= Party of New Type =

Party of New Type (PNT) is a voluntary public association in Russia, formed on an informal basis of a common world outlook. It is not an officially registered party. S.Sulakshin is Chairman of the Party and one of the self-nominated candidates in the 2018 Russian presidential election.

== History of creation ==
In the scientific circulation the term "party of new type" was entered into by Vladmir Lenin. In 2015, the General Director of the Center for Political Thought and Ideology, Stepan Sulakshin, announced the idea of creating PNT as opposition to Vladimir Putin's governance. The following year, he made a declaration of intent to create a "party of new type." Russian Prime Minister Dmitry Medvedev also used the phrase, in reference to the United Russia party: "The past election campaign marked the beginning of the most important stage for our Party - the formation of a new type of party." It is likely that the formulation was included in the speech of the prime minister by the efforts of the speechwriters.

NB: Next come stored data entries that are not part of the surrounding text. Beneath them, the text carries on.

-- ==== Sys2Proof/Laws/Handler.lean ====
section
/-! SUPPORT. User handlers as oracles: the draw of an answer, everything the peeks of a handler can do, and the one case
split of a handler call. -/

namespace Sys2Proof.Machine

/-- A draw of an answer consumes one fixed from outside, or a free value; it changes `env` alone (log 8). -/
theorem drawAnswer_cases (f o : Byte) (w : List (Option Byte)) (s : State) :
    (∃ r rest, s.env.answers = r :: rest ∧ drawAnswer f o w s = (r, setEnv s { s.env with answers := rest })) ∨
    (s.env.answers = [] ∧ drawAnswer f o w s =
      (Config.freeAnswer s.env.drawn f o w, setEnv s { s.env with drawn := s.env.drawn + 1 })) := by
  unfold drawAnswer
  cases h : s.env.answers with
  | nil => exact .inr ⟨rfl, rfl⟩
  | cons r rest => exact .inl ⟨r, rest, rfl, rfl⟩

theorem drawAnswer_setEnv (f o : Byte) (w : List (Option Byte)) (s : State) :
    ∃ e, (drawAnswer f o w s).2 = setEnv s e := by
  rcases drawAnswer_cases f o w s with ⟨r, rest, _, h⟩ | ⟨_, h⟩ <;> exact ⟨_, by rw [h]⟩

/-- A draw looks at `env` alone. -/
theorem drawAnswer_congr {f o : Byte} {w : List (Option Byte)} {s t s1 : State} {r : HandlerAnswer}
    (he : t.env = s.env) (h : drawAnswer f o w s = (r, s1)) : drawAnswer f o w t = (r, setEnv t s1.env) := by
  unfold drawAnswer at *
  rw [he]
  split at h <;> cases h <;> rfl

theorem cellsFrom_getElem? (b : RingId) (s : State) (i : Byte) (n k : Nat) :
    (cellsFrom b s i n)[k]? = if k < n then some (Memory.read (ringOf s b).data (indexAt i k).toNat) else none := by
  induction n generalizing i k with
  | zero => simp [cellsFrom]
  | succ n ih =>
    cases k with
    | zero => simp [cellsFrom, indexAt]
    | succ k =>
      have hi : indexAt (i + 1) k = indexAt i (k + 1) := by
        apply BitVec.eq_of_toNat_eq
        simp [indexAt, BitVec.toNat_add]
        omega
      rw [cellsFrom, List.getElem?_cons_succ, ih, hi]
      simp only [Nat.add_lt_add_iff_right]

/-- A handler may read position `k`: it is in the window and its cell has a value (R59, R176 item 1). -/
def Peekable (w : List (Option Byte)) (k : Byte) : Prop := ∃ v, w[k.toNat]? = some (some v)

/-- The argument bytes of a frame may all be read (R59). -/
theorem peekable_arguments {args : List Byte} {k : Byte} (h : k.toNat < args.length) : Peekable (args.map some) k :=
  ⟨args[k.toNat], by simp [h]⟩

/-- The written cells of a window in the inbound ring may be read (R59). -/
theorem peekable_window {o k v : Byte} {n : Nat} {s : State} (h : k.toNat < n)
    (hv : Memory.read s.rxb.data (o + k).toNat = some v) : Peekable (window o n s) k :=
  ⟨v, by rw [window, cellsFrom_getElem?, if_pos h, indexAt, BitVec.ofNat_toNat, BitVec.setWidth_eq, ringOf_rxb, hv]⟩

theorem peekArgument_ok {o : Byte} {w : List (Option Byte)} {k : Byte} (h : Peekable w k) (s : State) :
    peekArgument o w k s = .ok () s := by
  obtain ⟨v, hv⟩ := h
  simp [peekArgument, hv]

/-- A peek of an unwritten cell of the window (R57). -/
theorem peekArgument_unwritten {o : Byte} {w : List (Option Byte)} {k : Byte} (h : w[k.toNat]? = some none) (s : State) :
    peekArgument o w k s = raise (.unwrittenRead .rxb (o + k)) s := by
  simp [peekArgument, h]

/-- A peek outside the window (R57, R59, R176 item 1). -/
theorem peekArgument_outside {o : Byte} {w : List (Option Byte)} {k : Byte} (h : w[k.toNat]? = none) (s : State) :
    peekArgument o w k s =
      raise (if (Memory.read s.rxb.data (o + k).toNat).isSome then .handlerContract
        else .unwrittenRead .rxb (o + k)) s := by
  simp only [peekArgument, h, rbPeek, memRead, ringOf_rxb]
  split <;> rename_i hr <;> simp only [hr, raise, Res.bind_ok, Res.bind_raised, Option.isSome] <;> rfl

/-- Everything one peek can do. -/
theorem peekArgument_cases (o : Byte) (w : List (Option Byte)) (k : Byte) (s : State) :
    (Peekable w k ∧ peekArgument o w k s = .ok () s) ∨
    ∃ fault, peekArgument o w k s = raise fault s ∧
      (fault = .handlerContract ∨
        fault = .unwrittenRead .rxb (o + k) ∧ (w[k.toNat]? = some none ∨ w.length ≤ k.toNat)) := by
  cases h : w[k.toNat]? with
  | none =>
    refine .inr ⟨_, peekArgument_outside h s, ?_⟩
    rw [List.getElem?_eq_none_iff] at h
    split
    · exact .inl rfl
    · exact .inr ⟨rfl, .inr h⟩
  | some c =>
    cases c with
    | none => exact .inr ⟨_, peekArgument_unwritten h s, .inr ⟨rfl, .inl rfl⟩⟩
    | some v => exact .inl ⟨⟨v, h⟩, peekArgument_ok ⟨v, h⟩ s⟩

/-- Everything the peeks of a handler can do: all succeed and change nothing, or one raises and changes nothing else. -/
theorem peekArguments_cases (o : Byte) (w : List (Option Byte)) (reads : List Byte) (s : State) :
    ((∀ k ∈ reads, Peekable w k) ∧ peekArguments o w reads s = .ok () s) ∨
    ∃ fault, peekArguments o w reads s = raise fault s ∧
      (fault = .handlerContract ∨
        ∃ k ∈ reads, fault = .unwrittenRead .rxb (o + k) ∧ (w[k.toNat]? = some none ∨ w.length ≤ k.toNat)) := by
  induction reads with
  | nil => exact .inl ⟨by simp, rfl⟩
  | cons k rest ih =>
    rcases peekArgument_cases o w k s with ⟨hk, h⟩ | ⟨fault, h, hf⟩
    · rcases ih with ⟨hr, h'⟩ | ⟨fault, h', hf⟩
      · exact .inl ⟨by simpa [hk] using hr, by simp [peekArguments, h, h']⟩
      · refine .inr ⟨fault, by simp [peekArguments, h, h'], ?_⟩
        exact hf.imp id fun ⟨j, hj, e⟩ => ⟨j, by simp [hj], e⟩
    · refine .inr ⟨fault, by simp [peekArguments, h, raise], ?_⟩
      exact hf.imp id fun e => ⟨k, by simp, e⟩

theorem peekArguments_ok {o : Byte} {w : List (Option Byte)} {reads : List Byte} (h : ∀ k ∈ reads, Peekable w k)
    (s : State) : peekArguments o w reads s = .ok () s := by
  induction reads with
  | nil => rfl
  | cons k rest ih =>
    rw [peekArguments, peekArgument_ok (h k (by simp)), Res.bind_ok, ih fun j hj => h j (by simp [hj])]

/-- Peeks that succeed come before the rest. -/
theorem peekArguments_append {o : Byte} {w : List (Option Byte)} {before : List Byte} (h : ∀ k ∈ before, Peekable w k)
    (k : Byte) (rest : List Byte) (s : State) :
    peekArguments o w (before ++ k :: rest) s = (peekArgument o w k s).bind fun _ s1 => peekArguments o w rest s1 := by
  induction before with
  | nil => rfl
  | cons j before ih =>
    rw [List.cons_append, peekArguments, peekArgument_ok (h j (by simp)), Res.bind_ok,
      ih fun i hi => h i (by simp [hi])]

/-- R224 with room: the effect, then the one reply. -/
theorem sendAnswer_room (status : Byte) (payload : List Byte) (effect : WdEffect) (s : State)
    (hl : payload.length ≤ 255) (hr : Room (3 + payload.length) (applyEffect effect s)) :
    sendAnswer status payload effect s = .ok () (pushAll .txb
      ((applyEffect effect s).cfg.marker :: status :: BitVec.ofNat 8 payload.length :: payload)
      (applyEffect effect s)) := by
  have hn : (BitVec.ofNat 8 payload.length).toNat = payload.length := by
    simp only [BitVec.toNat_ofNat]
    omega
  rw [sendAnswer, if_pos hl, sendFrame_room _ _ _ _ (by omega) (by rwa [hn])]
  simp [replyBytes, hn]

/-- Everything a user handler's call can do (R176, R224). -/
theorem userHandler_cases (f o : Byte) (w : List (Option Byte)) (s : State) :
    (∃ e, drawAnswer f o w s = (.breach, setEnv s e) ∧
      userHandler f o w s = raise .handlerContract (setEnv s e)) ∨
    ∃ e reads status payload effect, drawAnswer f o w s = (.reply reads status payload effect, setEnv s e) ∧
      userHandler f o w s = (peekArguments o w reads (setEnv s e)).bind fun _ s2 =>
        sendAnswer status payload effect s2 := by
  obtain ⟨e, he⟩ := drawAnswer_setEnv f o w s
  cases h : drawAnswer f o w s with
  | mk r s1 =>
    rw [h] at he
    subst he
    cases r with
    | breach => exact .inl ⟨e, rfl, by simp [userHandler, h]⟩
    | reply reads status payload effect =>
      exact .inr ⟨e, reads, status, payload, effect, rfl, by simp [userHandler, h]⟩

end Sys2Proof.Machine
end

The founding congress of PNT was held on June 17, 2017. At the congress it was decided to create a party as a public association without registration.

== Ideology ==
Sulakshin S. refused to call the party's agenda left-patriotic, explaining that it "has a universal program aimed at all citizens." PNT stands on the balanced political platform of a "solidary society" in which revolutions and expropriations will never again occur, but will be based on "work, justice and freedom."